• [What needs to be done]: Repeat only the lines below from the one containing "the frame tags" through the one containing "an item. -/", inclusive, exactly as written.

── Excerpted records ──

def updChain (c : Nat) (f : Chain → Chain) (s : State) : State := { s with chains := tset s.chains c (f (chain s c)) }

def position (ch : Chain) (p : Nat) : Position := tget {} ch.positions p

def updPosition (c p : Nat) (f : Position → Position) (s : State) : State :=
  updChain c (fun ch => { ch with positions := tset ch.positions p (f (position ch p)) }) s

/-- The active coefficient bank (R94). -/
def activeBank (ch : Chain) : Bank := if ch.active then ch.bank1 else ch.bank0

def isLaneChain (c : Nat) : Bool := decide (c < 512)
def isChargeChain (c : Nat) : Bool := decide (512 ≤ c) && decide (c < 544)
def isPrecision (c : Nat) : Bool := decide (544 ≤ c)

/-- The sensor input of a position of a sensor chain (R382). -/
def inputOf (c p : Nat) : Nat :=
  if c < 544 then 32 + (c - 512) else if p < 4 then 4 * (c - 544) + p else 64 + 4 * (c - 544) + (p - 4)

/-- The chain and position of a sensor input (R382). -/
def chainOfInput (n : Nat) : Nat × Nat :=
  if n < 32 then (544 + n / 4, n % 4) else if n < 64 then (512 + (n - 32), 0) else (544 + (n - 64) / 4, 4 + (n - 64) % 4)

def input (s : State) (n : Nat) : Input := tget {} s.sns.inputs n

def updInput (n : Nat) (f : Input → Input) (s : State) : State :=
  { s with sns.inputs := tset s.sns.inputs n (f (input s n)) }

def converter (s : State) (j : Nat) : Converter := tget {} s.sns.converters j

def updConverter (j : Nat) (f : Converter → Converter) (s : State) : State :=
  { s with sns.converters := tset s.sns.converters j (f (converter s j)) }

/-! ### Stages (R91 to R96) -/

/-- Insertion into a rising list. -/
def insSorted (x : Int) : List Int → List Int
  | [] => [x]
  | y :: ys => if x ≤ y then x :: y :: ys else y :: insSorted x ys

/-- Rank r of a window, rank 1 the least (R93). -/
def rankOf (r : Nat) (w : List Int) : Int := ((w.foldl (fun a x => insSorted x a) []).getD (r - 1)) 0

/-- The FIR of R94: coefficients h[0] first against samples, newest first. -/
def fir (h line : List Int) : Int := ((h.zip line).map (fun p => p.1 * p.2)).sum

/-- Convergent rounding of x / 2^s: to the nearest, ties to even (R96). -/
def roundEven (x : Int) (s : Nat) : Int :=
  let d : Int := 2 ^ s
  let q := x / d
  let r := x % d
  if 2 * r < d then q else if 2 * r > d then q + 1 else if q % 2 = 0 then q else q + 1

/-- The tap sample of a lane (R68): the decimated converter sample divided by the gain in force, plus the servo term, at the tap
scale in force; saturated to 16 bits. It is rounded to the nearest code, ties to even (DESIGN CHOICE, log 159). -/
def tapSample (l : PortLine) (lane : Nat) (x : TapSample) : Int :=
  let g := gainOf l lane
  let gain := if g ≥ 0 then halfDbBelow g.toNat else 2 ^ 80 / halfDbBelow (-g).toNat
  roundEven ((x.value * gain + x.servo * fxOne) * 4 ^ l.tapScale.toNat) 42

───
── Excerpted records ──

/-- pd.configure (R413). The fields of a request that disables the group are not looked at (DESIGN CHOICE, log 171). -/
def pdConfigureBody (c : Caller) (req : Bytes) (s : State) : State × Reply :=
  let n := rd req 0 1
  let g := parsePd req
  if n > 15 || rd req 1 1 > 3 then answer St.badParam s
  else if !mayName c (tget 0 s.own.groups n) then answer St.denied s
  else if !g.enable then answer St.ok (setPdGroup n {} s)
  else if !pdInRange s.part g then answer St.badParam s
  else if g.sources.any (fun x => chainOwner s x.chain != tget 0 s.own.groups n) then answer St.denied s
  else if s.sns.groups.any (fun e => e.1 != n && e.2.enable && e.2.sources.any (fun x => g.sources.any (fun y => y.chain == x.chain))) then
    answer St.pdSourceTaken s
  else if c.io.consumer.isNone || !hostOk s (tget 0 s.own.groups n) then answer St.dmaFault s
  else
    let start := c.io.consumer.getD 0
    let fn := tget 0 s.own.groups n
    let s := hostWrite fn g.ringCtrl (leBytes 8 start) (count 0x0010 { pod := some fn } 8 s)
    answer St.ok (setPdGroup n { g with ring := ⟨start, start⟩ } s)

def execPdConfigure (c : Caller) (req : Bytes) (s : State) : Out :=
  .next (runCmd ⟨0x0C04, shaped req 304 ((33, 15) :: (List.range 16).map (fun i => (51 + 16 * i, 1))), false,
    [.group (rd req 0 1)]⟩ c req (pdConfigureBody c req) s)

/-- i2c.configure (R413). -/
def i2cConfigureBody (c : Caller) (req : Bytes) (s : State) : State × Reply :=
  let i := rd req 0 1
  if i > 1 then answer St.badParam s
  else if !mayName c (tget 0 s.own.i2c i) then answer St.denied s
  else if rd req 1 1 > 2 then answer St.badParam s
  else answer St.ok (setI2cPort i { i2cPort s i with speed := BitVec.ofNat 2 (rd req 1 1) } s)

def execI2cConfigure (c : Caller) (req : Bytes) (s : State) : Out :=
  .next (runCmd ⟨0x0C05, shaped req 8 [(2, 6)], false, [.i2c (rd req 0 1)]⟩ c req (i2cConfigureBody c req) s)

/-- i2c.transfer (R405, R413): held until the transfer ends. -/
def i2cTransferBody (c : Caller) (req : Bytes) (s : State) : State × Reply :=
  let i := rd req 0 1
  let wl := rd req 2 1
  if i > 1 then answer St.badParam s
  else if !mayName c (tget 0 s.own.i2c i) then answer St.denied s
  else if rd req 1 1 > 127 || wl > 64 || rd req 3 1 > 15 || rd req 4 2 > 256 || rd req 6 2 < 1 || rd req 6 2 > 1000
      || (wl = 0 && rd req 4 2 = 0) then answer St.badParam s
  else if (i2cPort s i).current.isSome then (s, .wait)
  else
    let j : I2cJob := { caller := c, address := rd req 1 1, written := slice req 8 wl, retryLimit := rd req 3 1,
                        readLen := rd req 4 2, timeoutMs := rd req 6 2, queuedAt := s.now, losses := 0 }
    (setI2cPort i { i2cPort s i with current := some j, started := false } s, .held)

───
── Excerpted records ──

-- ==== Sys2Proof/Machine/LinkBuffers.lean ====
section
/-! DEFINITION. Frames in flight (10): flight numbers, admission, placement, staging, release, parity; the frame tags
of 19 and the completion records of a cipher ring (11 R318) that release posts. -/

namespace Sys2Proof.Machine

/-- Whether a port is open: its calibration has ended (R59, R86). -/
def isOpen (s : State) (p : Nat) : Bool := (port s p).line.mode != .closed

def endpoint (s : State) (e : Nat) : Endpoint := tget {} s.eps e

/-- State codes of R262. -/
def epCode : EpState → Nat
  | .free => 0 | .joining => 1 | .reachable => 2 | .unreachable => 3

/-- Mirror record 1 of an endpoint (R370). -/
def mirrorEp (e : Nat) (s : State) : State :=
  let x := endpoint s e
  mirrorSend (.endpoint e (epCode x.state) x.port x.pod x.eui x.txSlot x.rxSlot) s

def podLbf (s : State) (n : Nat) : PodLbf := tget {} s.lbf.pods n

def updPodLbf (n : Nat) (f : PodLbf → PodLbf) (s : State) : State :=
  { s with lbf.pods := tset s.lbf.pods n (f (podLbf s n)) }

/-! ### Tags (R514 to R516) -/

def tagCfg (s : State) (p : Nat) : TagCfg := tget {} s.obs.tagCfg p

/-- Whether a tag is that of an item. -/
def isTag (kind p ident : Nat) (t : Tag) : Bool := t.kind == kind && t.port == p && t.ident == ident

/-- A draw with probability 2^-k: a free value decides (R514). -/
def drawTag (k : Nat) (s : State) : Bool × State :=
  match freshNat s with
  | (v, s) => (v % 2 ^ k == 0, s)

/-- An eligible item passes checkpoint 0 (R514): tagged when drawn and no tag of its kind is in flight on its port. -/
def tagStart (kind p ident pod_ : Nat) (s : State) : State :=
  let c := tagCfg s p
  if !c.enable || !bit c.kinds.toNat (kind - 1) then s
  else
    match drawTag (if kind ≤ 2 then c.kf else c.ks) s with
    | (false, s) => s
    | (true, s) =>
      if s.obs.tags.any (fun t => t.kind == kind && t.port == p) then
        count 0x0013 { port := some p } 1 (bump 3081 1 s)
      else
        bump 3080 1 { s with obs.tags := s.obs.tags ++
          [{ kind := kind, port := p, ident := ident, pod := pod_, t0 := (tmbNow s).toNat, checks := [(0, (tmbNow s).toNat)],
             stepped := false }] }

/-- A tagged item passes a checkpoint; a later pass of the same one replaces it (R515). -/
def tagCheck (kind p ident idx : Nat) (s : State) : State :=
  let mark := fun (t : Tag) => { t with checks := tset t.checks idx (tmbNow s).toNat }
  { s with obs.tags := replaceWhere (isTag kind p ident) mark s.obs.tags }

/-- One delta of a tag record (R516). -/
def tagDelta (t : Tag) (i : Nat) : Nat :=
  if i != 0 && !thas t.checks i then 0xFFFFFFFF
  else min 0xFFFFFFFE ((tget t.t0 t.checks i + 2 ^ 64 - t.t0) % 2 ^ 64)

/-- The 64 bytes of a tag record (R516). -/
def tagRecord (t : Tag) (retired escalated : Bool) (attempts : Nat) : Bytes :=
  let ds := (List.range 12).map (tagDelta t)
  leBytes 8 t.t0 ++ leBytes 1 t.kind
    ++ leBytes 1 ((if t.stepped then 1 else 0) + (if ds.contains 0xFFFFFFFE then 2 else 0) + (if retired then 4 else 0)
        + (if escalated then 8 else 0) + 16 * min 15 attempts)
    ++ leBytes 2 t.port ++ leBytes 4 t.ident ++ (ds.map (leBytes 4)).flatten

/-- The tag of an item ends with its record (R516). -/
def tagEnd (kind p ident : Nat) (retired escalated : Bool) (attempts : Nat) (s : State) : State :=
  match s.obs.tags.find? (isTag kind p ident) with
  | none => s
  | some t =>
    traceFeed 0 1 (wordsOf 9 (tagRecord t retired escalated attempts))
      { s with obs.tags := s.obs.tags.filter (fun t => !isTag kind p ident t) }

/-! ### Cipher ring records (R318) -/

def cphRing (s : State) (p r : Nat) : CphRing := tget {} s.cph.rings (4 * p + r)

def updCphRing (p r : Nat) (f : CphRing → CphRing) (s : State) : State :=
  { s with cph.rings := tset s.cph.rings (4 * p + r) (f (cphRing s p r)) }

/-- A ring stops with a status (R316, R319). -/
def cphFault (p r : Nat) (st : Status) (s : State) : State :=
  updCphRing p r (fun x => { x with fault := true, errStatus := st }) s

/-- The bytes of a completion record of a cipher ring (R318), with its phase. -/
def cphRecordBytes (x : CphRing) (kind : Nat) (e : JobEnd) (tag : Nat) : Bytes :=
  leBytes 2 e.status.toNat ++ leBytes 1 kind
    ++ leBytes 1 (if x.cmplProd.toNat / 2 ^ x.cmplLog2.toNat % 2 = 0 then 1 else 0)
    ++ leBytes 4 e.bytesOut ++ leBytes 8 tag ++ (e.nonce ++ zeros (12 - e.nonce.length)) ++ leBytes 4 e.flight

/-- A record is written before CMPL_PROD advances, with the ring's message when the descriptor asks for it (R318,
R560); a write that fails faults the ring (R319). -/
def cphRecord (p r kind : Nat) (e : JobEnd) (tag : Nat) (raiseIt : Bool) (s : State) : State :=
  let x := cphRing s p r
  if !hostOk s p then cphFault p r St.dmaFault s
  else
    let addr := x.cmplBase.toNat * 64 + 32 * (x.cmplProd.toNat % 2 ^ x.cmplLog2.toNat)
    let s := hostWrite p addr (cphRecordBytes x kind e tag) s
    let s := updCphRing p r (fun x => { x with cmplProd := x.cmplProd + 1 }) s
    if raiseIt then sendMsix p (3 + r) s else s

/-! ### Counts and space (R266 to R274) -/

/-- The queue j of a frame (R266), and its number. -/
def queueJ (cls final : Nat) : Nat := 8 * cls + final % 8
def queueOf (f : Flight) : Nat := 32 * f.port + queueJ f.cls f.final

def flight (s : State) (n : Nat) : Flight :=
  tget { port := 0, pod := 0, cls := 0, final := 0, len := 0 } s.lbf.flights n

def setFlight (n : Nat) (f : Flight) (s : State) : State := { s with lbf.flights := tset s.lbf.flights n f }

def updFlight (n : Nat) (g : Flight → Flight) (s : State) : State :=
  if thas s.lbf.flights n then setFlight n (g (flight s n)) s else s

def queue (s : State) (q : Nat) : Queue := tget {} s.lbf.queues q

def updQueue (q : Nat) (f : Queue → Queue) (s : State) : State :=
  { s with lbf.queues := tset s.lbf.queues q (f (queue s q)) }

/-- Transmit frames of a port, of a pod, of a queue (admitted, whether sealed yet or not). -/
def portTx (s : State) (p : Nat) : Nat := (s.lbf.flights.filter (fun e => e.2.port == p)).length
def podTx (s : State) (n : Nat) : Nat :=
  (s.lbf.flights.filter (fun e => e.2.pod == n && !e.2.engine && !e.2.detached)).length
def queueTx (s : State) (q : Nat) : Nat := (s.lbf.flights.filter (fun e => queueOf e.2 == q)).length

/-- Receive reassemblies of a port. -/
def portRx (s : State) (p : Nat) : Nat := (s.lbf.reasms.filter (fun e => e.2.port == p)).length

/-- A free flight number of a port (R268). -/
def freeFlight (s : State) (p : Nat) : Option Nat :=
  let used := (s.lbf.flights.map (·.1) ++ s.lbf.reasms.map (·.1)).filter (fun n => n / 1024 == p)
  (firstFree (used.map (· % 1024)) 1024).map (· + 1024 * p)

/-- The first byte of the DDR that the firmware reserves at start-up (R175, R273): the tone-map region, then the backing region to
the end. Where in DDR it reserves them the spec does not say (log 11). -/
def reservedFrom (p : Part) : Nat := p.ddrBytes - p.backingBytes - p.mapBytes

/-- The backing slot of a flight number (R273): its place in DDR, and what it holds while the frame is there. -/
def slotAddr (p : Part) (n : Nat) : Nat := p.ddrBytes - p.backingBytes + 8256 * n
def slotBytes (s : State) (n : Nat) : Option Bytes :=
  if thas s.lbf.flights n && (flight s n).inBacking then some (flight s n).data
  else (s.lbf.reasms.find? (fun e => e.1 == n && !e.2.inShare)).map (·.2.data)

───

• [Answer for the task]:
/-! DEFINITION. Frames in flight (10): flight numbers, admission, placement, staging, release, parity; the frame tags
of 19 and the completion records of a cipher ring (11 R318) that release posts. -/

namespace Sys2Proof.Machine

/-- Whether a port is open: its calibration has ended (R59, R86). -/
def isOpen (s : State) (p : Nat) : Bool := (port s p).line.mode != .closed

def endpoint (s : State) (e : Nat) : Endpoint := tget {} s.eps e

/-- State codes of R262. -/
def epCode : EpState → Nat
  | .free => 0 | .joining => 1 | .reachable => 2 | .unreachable => 3

/-- Mirror record 1 of an endpoint (R370). -/
def mirrorEp (e : Nat) (s : State) : State :=
  let x := endpoint s e
  mirrorSend (.endpoint e (epCode x.state) x.port x.pod x.eui x.txSlot x.rxSlot) s

def podLbf (s : State) (n : Nat) : PodLbf := tget {} s.lbf.pods n

def updPodLbf (n : Nat) (f : PodLbf → PodLbf) (s : State) : State :=
  { s with lbf.pods := tset s.lbf.pods n (f (podLbf s n)) }

/-! ### Tags (R514 to R516) -/

def tagCfg (s : State) (p : Nat) : TagCfg := tget {} s.obs.tagCfg p

/-- Whether a tag is that of an item. -/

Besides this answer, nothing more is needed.